O livro de Hebreus apresenta no capítulo 11 uma série de exemplos de pessoas virtuosas que se destacaram no mundo e realizaram prodígios. Mas depois, ele vem -vs 34:
Mas outros sofreram o esquartejamento, rejeitando a libertação para conseguir uma ressurreição melhor; outros ainda sofreram a provação dos escárnios e do chicote e das correntes e da prisão; foram apedrejados, serrados; morreram assassinados à espada; levaram uma vida errante, vestidos de peles de carneiro e pêlos de cabra; foram sujeitos às privações , oprimidos, maltratados(...)”.

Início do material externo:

theorem State.putCond_keeps {s : State} {c : Nat} {on : Bool} (hs : Keeps k0 s) : Keeps k0 (State.putCond s c on) := by
  unfold State.putCond
  try (conv => zeta)
  repeat' first
    | with_reducible assumption | with_reducible apply State.setFe_keeps | with_reducible apply State.setFePhase_keeps
    | with_reducible apply Keeps.ite

theorem State.feCond_keeps {s : State} {stamp c : Nat} (hs : Keeps k0 s) : Keeps k0 (State.feCond s stamp c) := by
  unfold State.feCond
  try (conv => zeta)
  repeat' first
    | with_reducible assumption | with_reducible apply State.feEvent_keeps | with_reducible apply State.irq_keeps
    | with_reducible apply State.putCond_keeps | with_reducible apply State.setFe_keeps | with_reducible apply Keeps.ite

theorem State.feClock_keeps {s : State} (hs : Keeps k0 s) : Keeps k0 (State.feClock s) := by
  unfold State.feClock
  try (conv => zeta)
  repeat' first
    | with_reducible assumption | with_reducible apply State.setFe_keeps | with_reducible apply State.until_keeps

theorem State.feCross_keeps {s : State} {stamp : Nat} (hs : Keeps k0 s) : Keeps k0 (State.feCross s stamp) := by
  unfold State.feCross
  try (conv => zeta)
  repeat' first
    | with_reducible assumption | (with_reducible apply Keeps.foldl) <;> (try (intro x a hx; try beta_reduce; try (conv => zeta)))
    | with_reducible apply State.feMissing_keeps | with_reducible apply State.feRise_keeps | with_reducible apply State.feZc_keeps

theorem State.feRest_keeps {s : State} {x : FeSample} {stamp : Nat} (hs : Keeps k0 s) : Keeps k0 (State.feRest s x stamp) := by
  unfold State.feRest
  try (conv => zeta)
  repeat' first
    | with_reducible assumption | (with_reducible apply Keeps.foldl) <;> (try (intro x a hx; try beta_reduce; try (conv => zeta)))
    | with_reducible apply State.feAdd_keeps | with_reducible apply State.feCond_keeps | with_reducible apply State.feOver_keeps

theorem State.feSample_keeps {s : State} {x : FeSample} (hs : Keeps k0 s) : Keeps k0 (State.feSample s x) := by
  unfold State.feSample
  try (conv => zeta)
  repeat' first
    | with_reducible assumption | with_reducible apply State.feClock_keeps | with_reducible apply State.feCross_keeps
    | with_reducible apply State.feEdge_keeps | with_reducible apply State.feRest_keeps | with_reducible apply State.feTake_keeps
    | with_reducible apply Keeps.ite

theorem State.feRun_keeps {stop : State → State → Bool} {p0 : List FeSample} {p1 : State} (hp1 : Keeps k0 p1) : Keeps k0 (State.feRun stop p0 p1)
    := by
  induction p0 generalizing p1 with
  | nil =>
    unfold State.feRun
    try (conv => zeta)
    repeat' first
      | with_reducible assumption
  | cons a r ih =>
    unfold State.feRun
    try (conv => zeta)
    repeat' first
      | with_reducible assumption | apply ih | with_reducible apply State.feSample_keeps | with_reducible apply Keeps.ite

theorem execFeederBlockEnd_keeps {xs : List FeSample} {s : State} (hs : Keeps k0 s) : KeepsO k0 (execFeederBlockEnd xs s) := by
  unfold execFeederBlockEnd
  try (conv => zeta)
  repeat' first
    | with_reducible assumption | with_reducible apply KeepsO.next | with_reducible apply State.feRun_keeps

theorem execFeederCycle_keeps {p : Fin 3} {xs : List FeSample} {s : State} (hs : Keeps k0 s) : KeepsO k0 (execFeederCycle p xs s) := by
  unfold execFeederCycle
  try (conv => zeta)
  repeat' first
    | with_reducible assumption | with_reducible apply KeepsO.next | with_reducible apply State.feRun_keeps

theorem execNoZc_keeps {xs : List FeSample} {s : State} (hs : Keeps k0 s) : KeepsO k0 (execNoZc xs s) := by
  unfold execNoZc
  try (conv => zeta)
  repeat' first
    | with_reducible assumption | with_reducible apply KeepsO.next | with_reducible apply State.feRun_keeps

theorem execTamperCondition_keeps {c : Fin 5} {xs : List FeSample} {s : State} (hs : Keeps k0 s) : KeepsO k0 (execTamperCondition c xs s) := by
  unfold execTamperCondition
  try (conv => zeta)
  repeat' first
    | with_reducible assumption | with_reducible apply KeepsO.next | with_reducible apply State.feRun_keeps

theorem execSettlingEnd_keeps {xs : List FeSample} {s : State} (hs : Keeps k0 s) : KeepsO k0 (execSettlingEnd xs s) := by
  unfold execSettlingEnd
  try (conv => zeta)
  repeat' first
    | with_reducible assumption | with_reducible apply KeepsO.next | with_reducible apply State.feRun_keeps

theorem State.workKey_keeps {k : Key} {j p0 : Nat} {p1 : State} (hp1 : Keeps k0 p1) : Keeps k0 (State.workKey k j p0 p1) := by
  induction p0 generalizing p1 with
  | zero =>
    unfold State.workKey
    try (conv => zeta)
    repeat' first
      | with_reducible assumption
  | succ n ih =>
    unfold State.workKey
    try (conv => zeta)
    repeat' first
      | with_reducible assumption | apply ih | with_reducible apply State.commitHead_keeps | with_reducible apply State.dispatchAll_keeps
      | with_reducible apply State.journalDraw_keeps | with_reducible apply Keeps.ite | split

E então: pessoas destacadas pela sua fé, sofreram ao extremo e morreram sofrendo. Pedro? Crucificado de cabeça pra baixo. Paulo, cortada a cabeça. O cristianismo floresceu não com apelos de que quem cresse teria todos os dramas resolvidos. Não, muitos passaram a encarar a estigmatização, zombaria, perda do status social, marginalização, perseguição, tortura, morte violenta. Não, não estavam atrás de auto-ajuda, de varinhas de condão divinas. Mas antes, eles tinham uma luz para além dos absurdos da existência. Podiam crer que a virtude é real, não uma ilusão, e com isso, muitos até abdicaram da “auto-satisfação” em nome da fé. Por isso podemos entender que na mensagem de Jesus, servi-lo é encontrar a verdadeira liberdade. Porque hoje os bonitões podem dizer que quem tem fé vai ter todas as soluções para os dramas da vida? Ah, porque se não falarem assim, “ a igreja ‘não cresce’ ”...

Não ousando pôr o pé fora da soleira da porta, suportei extremo sofrimento, vômitos constantes seguidos de dor de cabeça, inapetência e contínua insônia.
São João Crisóstomo. Letters of St. Chrysostom to Olympias.